# Striper and blues



## Todd (May 16, 2010)

Still at the war college in Rhode Island learning stuff. Found the spot. 30+ striper 20-24" and one around 30" in a couple hours the last two evenings and bunches-o-blues


----------



## Chris V (Oct 18, 2007)

Thats a big azzz bluefish.

Cool, different report


----------



## Todd (May 16, 2010)

Watched folks down the pier from me pull up a 33" blue last night at a different spot.


----------



## capt'n slim (Feb 8, 2008)

Blues get big up north.


----------



## DaTzr (Mar 13, 2011)

Wow, talk about northern memories! So Todd, ur up there where they do the OCS training? If so, my Dad used to be engineer for the OCS training vessels there. I was about 13yo then am 54 now. First lived in Newport close to 'Thompson Middle/Jr' school, would fish off the boats and docks while my Dad pulled duty.
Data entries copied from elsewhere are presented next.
-- ==== Sys2Proof/Laws/State.lean ====
section
/-! SUPPORT. What each setter of State does to each field: one simp lemma a field. -/

namespace Sys2Proof.Machine

@[simp] theorem State.setFrame_straps (s : State) (f : FrameUnit) : (s.setFrame f).straps = s.straps := rfl
@[simp] theorem State.setFrame_unitNumber (s : State) (f : FrameUnit) : (s.setFrame f).unitNumber = s.unitNumber := rfl
@[simp] theorem State.setFrame_frame (s : State) (f : FrameUnit) : (s.setFrame f).frame = f := rfl
@[simp] theorem State.setFrame_exch (s : State) (f : FrameUnit) : (s.setFrame f).exch = s.exch := rfl
@[simp] theorem State.setFrame_roster (s : State) (f : FrameUnit) : (s.setFrame f).roster = s.roster := rfl
@[simp] theorem State.setFrame_ctl (s : State) (f : FrameUnit) : (s.setFrame f).ctl = s.ctl := rfl
@[simp] theorem State.setFrame_gen (s : State) (f : FrameUnit) : (s.setFrame f).gen = s.gen := rfl
@[simp] theorem State.setFrame_meas (s : State) (f : FrameUnit) : (s.setFrame f).meas = s.meas := rfl
@[simp] theorem State.setFrame_dmd (s : State) (f : FrameUnit) : (s.setFrame f).dmd = s.dmd := rfl
@[simp] theorem State.setFrame_port (s : State) (f : FrameUnit) : (s.setFrame f).port = s.port := rfl
@[simp] theorem State.setFrame_inputs (s : State) (f : FrameUnit) : (s.setFrame f).inputs = s.inputs := rfl
@[simp] theorem State.setFrame_choices (s : State) (f : FrameUnit) : (s.setFrame f).choices = s.choices := rfl
@[simp] theorem State.setFrame_pending (s : State) (f : FrameUnit) : (s.setFrame f).pending = s.pending := rfl

@[simp] theorem State.setExch_straps (s : State) (e : ExchangeUnit) : (s.setExch e).straps = s.straps := rfl
@[simp] theorem State.setExch_unitNumber (s : State) (e : ExchangeUnit) : (s.setExch e).unitNumber = s.unitNumber := rfl
@[simp] theorem State.setExch_frame (s : State) (e : ExchangeUnit) : (s.setExch e).frame = s.frame := rfl
@[simp] theorem State.setExch_exch (s : State) (e : ExchangeUnit) : (s.setExch e).exch = e := rfl
@[simp] theorem State.setExch_roster (s : State) (e : ExchangeUnit) : (s.setExch e).roster = s.roster := rfl
@[simp] theorem State.setExch_ctl (s : State) (e : ExchangeUnit) : (s.setExch e).ctl = s.ctl := rfl
@[simp] theorem State.setExch_gen (s : State) (e : ExchangeUnit) : (s.setExch e).gen = s.gen := rfl
@[simp] theorem State.setExch_meas (s : State) (e : ExchangeUnit) : (s.setExch e).meas = s.meas := rfl
@[simp] theorem State.setExch_dmd (s : State) (e : ExchangeUnit) : (s.setExch e).dmd = s.dmd := rfl
@[simp] theorem State.setExch_port (s : State) (e : ExchangeUnit) : (s.setExch e).port = s.port := rfl
@[simp] theorem State.setExch_inputs (s : State) (e : ExchangeUnit) : (s.setExch e).inputs = s.inputs := rfl
@[simp] theorem State.setExch_choices (s : State) (e : ExchangeUnit) : (s.setExch e).choices = s.choices := rfl
@[simp] theorem State.setExch_pending (s : State) (e : ExchangeUnit) : (s.setExch e).pending = s.pending := rfl

@[simp] theorem State.setRoster_straps (s : State) (r : RosterUnit) : (s.setRoster r).straps = s.straps := rfl
@[simp] theorem State.setRoster_unitNumber (s : State) (r : RosterUnit) : (s.setRoster r).unitNumber = s.unitNumber := rfl
@[simp] theorem State.setRoster_frame (s : State) (r : RosterUnit) : (s.setRoster r).frame = s.frame := rfl
@[simp] theorem State.setRoster_exch (s : State) (r : RosterUnit) : (s.setRoster r).exch = s.exch := rfl
@[simp] theorem State.setRoster_roster (s : State) (r : RosterUnit) : (s.setRoster r).roster = r := rfl
@[simp] theorem State.setRoster_ctl (s : State) (r : RosterUnit) : (s.setRoster r).ctl = s.ctl := rfl
@[simp] theorem State.setRoster_gen (s : State) (r : RosterUnit) : (s.setRoster r).gen = s.gen := rfl
@[simp] theorem State.setRoster_meas (s : State) (r : RosterUnit) : (s.setRoster r).meas = s.meas := rfl
@[simp] theorem State.setRoster_dmd (s : State) (r : RosterUnit) : (s.setRoster r).dmd = s.dmd := rfl
@[simp] theorem State.setRoster_port (s : State) (r : RosterUnit) : (s.setRoster r).port = s.port := rfl
@[simp] theorem State.setRoster_inputs (s : State) (r : RosterUnit) : (s.setRoster r).inputs = s.inputs := rfl
@[simp] theorem State.setRoster_choices (s : State) (r : RosterUnit) : (s.setRoster r).choices = s.choices := rfl
@[simp] theorem State.setRoster_pending (s : State) (r : RosterUnit) : (s.setRoster r).pending = s.pending := rfl

@[simp] theorem State.setCtl_straps (s : State) (c : Controller) : (s.setCtl c).straps = s.straps := rfl
@[simp] theorem State.setCtl_unitNumber (s : State) (c : Controller) : (s.setCtl c).unitNumber = s.unitNumber := rfl
@[simp] theorem State.setCtl_frame (s : State) (c : Controller) : (s.setCtl c).frame = s.frame := rfl
@[simp] theorem State.setCtl_exch (s : State) (c : Controller) : (s.setCtl c).exch = s.exch := rfl
@[simp] theorem State.setCtl_roster (s : State) (c : Controller) : (s.setCtl c).roster = s.roster := rfl
@[simp] theorem State.setCtl_ctl (s : State) (c : Controller) : (s.setCtl c).ctl = c := rfl
@[simp] theorem State.setCtl_gen (s : State) (c : Controller) : (s.setCtl c).gen = s.gen := rfl
@[simp] theorem State.setCtl_meas (s : State) (c : Controller) : (s.setCtl c).meas = s.meas := rfl
@[simp] theorem State.setCtl_dmd (s : State) (c : Controller) : (s.setCtl c).dmd = s.dmd := rfl
@[simp] theorem State.setCtl_port (s : State) (c : Controller) : (s.setCtl c).port = s.port := rfl
@[simp] theorem State.setCtl_inputs (s : State) (c : Controller) : (s.setCtl c).inputs = s.inputs := rfl
@[simp] theorem State.setCtl_choices (s : State) (c : Controller) : (s.setCtl c).choices = s.choices := rfl
@[simp] theorem State.setCtl_pending (s : State) (c : Controller) : (s.setCtl c).pending = s.pending := rfl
Later we moved to Middletowen and I found out about the back gate and shorelines nearby. It was on then! I remember Blues averaging 15-20+ lbs and the same with Stripers. Ever caught lobster on a rod? If still there I got a place for ya! 
Cheers,


----------



## Todd (May 16, 2010)

I am here for another 3 1/2 weeks. Would love to know any good spots to try.


----------